Task directions: Because the lines must stay identical, write out the data without changing anything.

□ □ □ □ □

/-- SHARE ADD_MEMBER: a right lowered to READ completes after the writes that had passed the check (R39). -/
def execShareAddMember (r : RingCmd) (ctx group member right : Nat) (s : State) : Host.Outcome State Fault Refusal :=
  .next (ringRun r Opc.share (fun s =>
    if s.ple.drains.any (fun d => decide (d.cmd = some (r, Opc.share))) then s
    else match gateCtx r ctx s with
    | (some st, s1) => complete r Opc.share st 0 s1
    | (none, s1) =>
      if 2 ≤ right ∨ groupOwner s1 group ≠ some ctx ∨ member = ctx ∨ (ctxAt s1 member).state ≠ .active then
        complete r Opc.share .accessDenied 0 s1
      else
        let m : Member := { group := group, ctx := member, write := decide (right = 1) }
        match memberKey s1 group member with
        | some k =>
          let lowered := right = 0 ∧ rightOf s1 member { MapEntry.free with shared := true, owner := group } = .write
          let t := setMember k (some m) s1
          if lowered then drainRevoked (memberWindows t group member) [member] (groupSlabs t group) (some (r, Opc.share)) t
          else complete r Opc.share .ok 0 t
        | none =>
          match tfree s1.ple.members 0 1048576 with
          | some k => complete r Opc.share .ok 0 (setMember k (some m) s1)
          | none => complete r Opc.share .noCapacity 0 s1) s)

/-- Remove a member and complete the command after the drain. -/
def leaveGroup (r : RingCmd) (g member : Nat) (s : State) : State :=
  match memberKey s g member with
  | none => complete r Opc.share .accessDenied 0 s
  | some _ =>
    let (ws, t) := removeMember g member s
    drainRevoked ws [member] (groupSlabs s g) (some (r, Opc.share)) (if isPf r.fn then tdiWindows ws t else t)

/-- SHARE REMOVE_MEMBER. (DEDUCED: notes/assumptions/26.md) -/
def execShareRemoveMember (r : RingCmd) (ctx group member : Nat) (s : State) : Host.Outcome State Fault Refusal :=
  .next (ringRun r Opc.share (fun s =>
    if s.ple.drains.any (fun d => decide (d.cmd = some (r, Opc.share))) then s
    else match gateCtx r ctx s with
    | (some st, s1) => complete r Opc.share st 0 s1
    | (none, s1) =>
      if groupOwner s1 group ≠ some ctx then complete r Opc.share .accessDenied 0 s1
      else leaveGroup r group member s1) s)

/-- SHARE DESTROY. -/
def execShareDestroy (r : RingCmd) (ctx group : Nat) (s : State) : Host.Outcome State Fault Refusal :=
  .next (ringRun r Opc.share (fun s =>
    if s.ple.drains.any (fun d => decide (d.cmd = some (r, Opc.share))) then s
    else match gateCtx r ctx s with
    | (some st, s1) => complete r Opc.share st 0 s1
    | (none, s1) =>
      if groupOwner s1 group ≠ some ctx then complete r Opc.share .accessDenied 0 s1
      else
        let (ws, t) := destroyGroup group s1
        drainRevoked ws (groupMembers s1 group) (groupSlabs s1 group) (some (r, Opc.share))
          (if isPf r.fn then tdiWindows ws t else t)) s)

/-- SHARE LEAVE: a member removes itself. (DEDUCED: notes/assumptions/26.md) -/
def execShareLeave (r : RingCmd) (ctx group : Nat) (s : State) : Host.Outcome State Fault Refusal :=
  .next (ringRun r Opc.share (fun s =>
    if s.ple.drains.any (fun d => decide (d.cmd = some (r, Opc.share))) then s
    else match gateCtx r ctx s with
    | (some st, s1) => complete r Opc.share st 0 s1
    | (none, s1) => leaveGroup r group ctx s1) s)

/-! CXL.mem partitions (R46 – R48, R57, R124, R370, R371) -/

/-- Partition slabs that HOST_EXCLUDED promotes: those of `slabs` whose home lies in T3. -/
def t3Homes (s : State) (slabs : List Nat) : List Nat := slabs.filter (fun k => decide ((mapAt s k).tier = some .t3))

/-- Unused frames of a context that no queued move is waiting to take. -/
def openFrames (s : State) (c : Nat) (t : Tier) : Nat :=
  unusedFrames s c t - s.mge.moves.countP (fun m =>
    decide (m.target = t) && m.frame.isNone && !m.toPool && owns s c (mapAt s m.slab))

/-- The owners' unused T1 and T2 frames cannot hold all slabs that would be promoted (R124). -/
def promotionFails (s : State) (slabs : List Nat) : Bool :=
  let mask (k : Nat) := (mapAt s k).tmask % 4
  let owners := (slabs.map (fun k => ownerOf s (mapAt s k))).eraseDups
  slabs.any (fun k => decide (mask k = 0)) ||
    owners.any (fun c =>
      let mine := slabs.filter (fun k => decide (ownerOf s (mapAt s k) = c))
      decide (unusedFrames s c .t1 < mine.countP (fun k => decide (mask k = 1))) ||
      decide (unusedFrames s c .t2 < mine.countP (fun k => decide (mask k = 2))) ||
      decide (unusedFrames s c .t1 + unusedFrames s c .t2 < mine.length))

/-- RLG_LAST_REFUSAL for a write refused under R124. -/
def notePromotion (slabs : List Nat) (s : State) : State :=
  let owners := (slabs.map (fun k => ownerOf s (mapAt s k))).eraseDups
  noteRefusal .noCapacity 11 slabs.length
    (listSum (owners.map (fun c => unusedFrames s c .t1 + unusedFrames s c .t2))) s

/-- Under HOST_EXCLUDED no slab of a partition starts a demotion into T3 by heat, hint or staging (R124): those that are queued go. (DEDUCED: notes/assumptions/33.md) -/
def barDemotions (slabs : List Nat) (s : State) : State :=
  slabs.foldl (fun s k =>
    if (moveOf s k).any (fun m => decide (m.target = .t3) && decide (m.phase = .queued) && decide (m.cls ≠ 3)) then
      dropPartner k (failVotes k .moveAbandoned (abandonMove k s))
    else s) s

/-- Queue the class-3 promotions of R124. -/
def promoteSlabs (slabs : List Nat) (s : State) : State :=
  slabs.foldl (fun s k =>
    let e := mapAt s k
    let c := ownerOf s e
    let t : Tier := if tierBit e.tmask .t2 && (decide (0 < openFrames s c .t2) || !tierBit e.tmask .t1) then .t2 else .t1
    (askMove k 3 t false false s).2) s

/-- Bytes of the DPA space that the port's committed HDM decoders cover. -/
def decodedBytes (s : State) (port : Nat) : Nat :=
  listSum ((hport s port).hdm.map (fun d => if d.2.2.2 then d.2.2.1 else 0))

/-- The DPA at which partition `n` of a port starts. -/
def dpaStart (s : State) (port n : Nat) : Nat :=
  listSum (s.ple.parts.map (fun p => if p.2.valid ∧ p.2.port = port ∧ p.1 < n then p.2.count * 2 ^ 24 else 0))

□ □ □ □ □

Exercise result:
/-- SHARE ADD_MEMBER: a right lowered to READ completes after the writes that had passed the check (R39). -/
def execShareAddMember (r : RingCmd) (ctx group member right : Nat) (s : State) : Host.Outcome State Fault Refusal :=
  .next (ringRun r Opc.share (fun s =>
    if s.ple.drains.any (fun d => decide (d.cmd = some (r, Opc.share))) then s
    else match gateCtx r ctx s with
    | (some st, s1) => complete r Opc.share st 0 s1
    | (none, s1) =>
      if 2 ≤ right ∨ groupOwner s1 group ≠ some ctx ∨ member = ctx ∨ (ctxAt s1 member).state ≠ .active then
        complete r Opc.share .accessDenied 0 s1
      else
        let m : Member := { group := group, ctx := member, write := decide (right = 1) }
        match memberKey s1 group member with
        | some k =>
          let lowered := right = 0 ∧ rightOf s1 member { MapEntry.free with shared := true, owner := group } = .write
          let t := setMember k (some m) s1
          if lowered then drainRevoked (memberWindows t group member) [member] (groupSlabs t group) (some (r, Opc.share)) t
          else complete r Opc.share .ok 0 t
        | none =>
          match tfree s1.ple.members 0 1048576 with
          | some k => complete r Opc.share .ok 0 (setMember k (some m) s1)
          | none => complete r Opc.share .noCapacity 0 s1) s)

/-- Remove a member and complete the command after the drain. -/
def leaveGroup (r : RingCmd) (g member : Nat) (s : State) : State :=
  match memberKey s g member with
  | none => complete r Opc.share .accessDenied 0 s
  | some _ =>
    let (ws, t) := removeMember g member s
    drainRevoked ws [member] (groupSlabs s g) (some (r, Opc.share)) (if isPf r.fn then tdiWindows ws t else t)

/-- SHARE REMOVE_MEMBER. (DEDUCED: notes/assumptions/26.md) -/
def execShareRemoveMember (r : RingCmd) (ctx group member : Nat) (s : State) : Host.Outcome State Fault Refusal :=
  .next (ringRun r Opc.share (fun s =>
    if s.ple.drains.any (fun d => decide (d.cmd = some (r, Opc.share))) then s
    else match gateCtx r ctx s with
    | (some st, s1) => complete r Opc.share st 0 s1
    | (none, s1) =>
      if groupOwner s1 group ≠ some ctx then complete r Opc.share .accessDenied 0 s1
      else leaveGroup r group member s1) s)

/-- SHARE DESTROY. -/
def execShareDestroy (r : RingCmd) (ctx group : Nat) (s : State) : Host.Outcome State Fault Refusal :=
  .next (ringRun r Opc.share (fun s =>
    if s.ple.drains.any (fun d => decide (d.cmd = some (r, Opc.share))) then s
    else match gateCtx r ctx s with
    | (some st, s1) => complete r Opc.share st 0 s1
    | (none, s1) =>
      if groupOwner s1 group ≠ some ctx then complete r Opc.share .accessDenied 0 s1
      else
        let (ws, t) := destroyGroup group s1
        drainRevoked ws (groupMembers s1 group) (groupSlabs s1 group) (some (r, Opc.share))
          (if isPf r.fn then tdiWindows ws t else t)) s)

/-- SHARE LEAVE: a member removes itself. (DEDUCED: notes/assumptions/26.md) -/
def execShareLeave (r : RingCmd) (ctx group : Nat) (s : State) : Host.Outcome State Fault Refusal :=
  .next (ringRun r Opc.share (fun s =>
    if s.ple.drains.any (fun d => decide (d.cmd = some (r, Opc.share))) then s
    else match gateCtx r ctx s with
    | (some st, s1) => complete r Opc.share st 0 s1
    | (none, s1) => leaveGroup r group ctx s1) s)

/-! CXL.mem partitions (R46 – R48, R57, R124, R370, R371) -/

/-- Partition slabs that HOST_EXCLUDED promotes: those of `slabs` whose home lies in T3. -/
def t3Homes (s : State) (slabs : List Nat) : List Nat := slabs.filter (fun k => decide ((mapAt s k).tier = some .t3))

/-- Unused frames of a context that no queued move is waiting to take. -/
def openFrames (s : State) (c : Nat) (t : Tier) : Nat :=
  unusedFrames s c t - s.mge.moves.countP (fun m =>
    decide (m.target = t) && m.frame.isNone && !m.toPool && owns s c (mapAt s m.slab))

/-- The owners' unused T1 and T2 frames cannot hold all slabs that would be promoted (R124). -/
def promotionFails (s : State) (slabs : List Nat) : Bool :=
  let mask (k : Nat) := (mapAt s k).tmask % 4
  let owners := (slabs.map (fun k => ownerOf s (mapAt s k))).eraseDups
  slabs.any (fun k => decide (mask k = 0)) ||
    owners.any (fun c =>
      let mine := slabs.filter (fun k => decide (ownerOf s (mapAt s k) = c))
      decide (unusedFrames s c .t1 < mine.countP (fun k => decide (mask k = 1))) ||
      decide (unusedFrames s c .t2 < mine.countP (fun k => decide (mask k = 2))) ||
      decide (unusedFrames s c .t1 + unusedFrames s c .t2 < mine.length))

/-- RLG_LAST_REFUSAL for a write refused under R124. -/
def notePromotion (slabs : List Nat) (s : State) : State :=
  let owners := (slabs.map (fun k => ownerOf s (mapAt s k))).eraseDups
  noteRefusal .noCapacity 11 slabs.length
    (listSum (owners.map (fun c => unusedFrames s c .t1 + unusedFrames s c .t2))) s

/-- Under HOST_EXCLUDED no slab of a partition starts a demotion into T3 by heat, hint or staging (R124): those that are queued go. (DEDUCED: notes/assumptions/33.md) -/
def barDemotions (slabs : List Nat) (s : State) : State :=
  slabs.foldl (fun s k =>
    if (moveOf s k).any (fun m => decide (m.target = .t3) && decide (m.phase = .queued) && decide (m.cls ≠ 3)) then
      dropPartner k (failVotes k .moveAbandoned (abandonMove k s))
    else s) s

/-- Queue the class-3 promotions of R124. -/
def promoteSlabs (slabs : List Nat) (s : State) : State :=
  slabs.foldl (fun s k =>
    let e := mapAt s k
    let c := ownerOf s e
    let t : Tier := if tierBit e.tmask .t2 && (decide (0 < openFrames s c .t2) || !tierBit e.tmask .t1) then .t2 else .t1
    (askMove k 3 t false false s).2) s

/-- Bytes of the DPA space that the port's committed HDM decoders cover. -/
def decodedBytes (s : State) (port : Nat) : Nat :=
  listSum ((hport s port).hdm.map (fun d => if d.2.2.2 then d.2.2.1 else 0))

/-- The DPA at which partition `n` of a port starts. -/
def dpaStart (s : State) (port n : Nat) : Nat :=
  listSum (s.ple.parts.map (fun p => if p.2.valid ∧ p.2.port = port ∧ p.1 < n then p.2.count * 2 ^ 24 else 0))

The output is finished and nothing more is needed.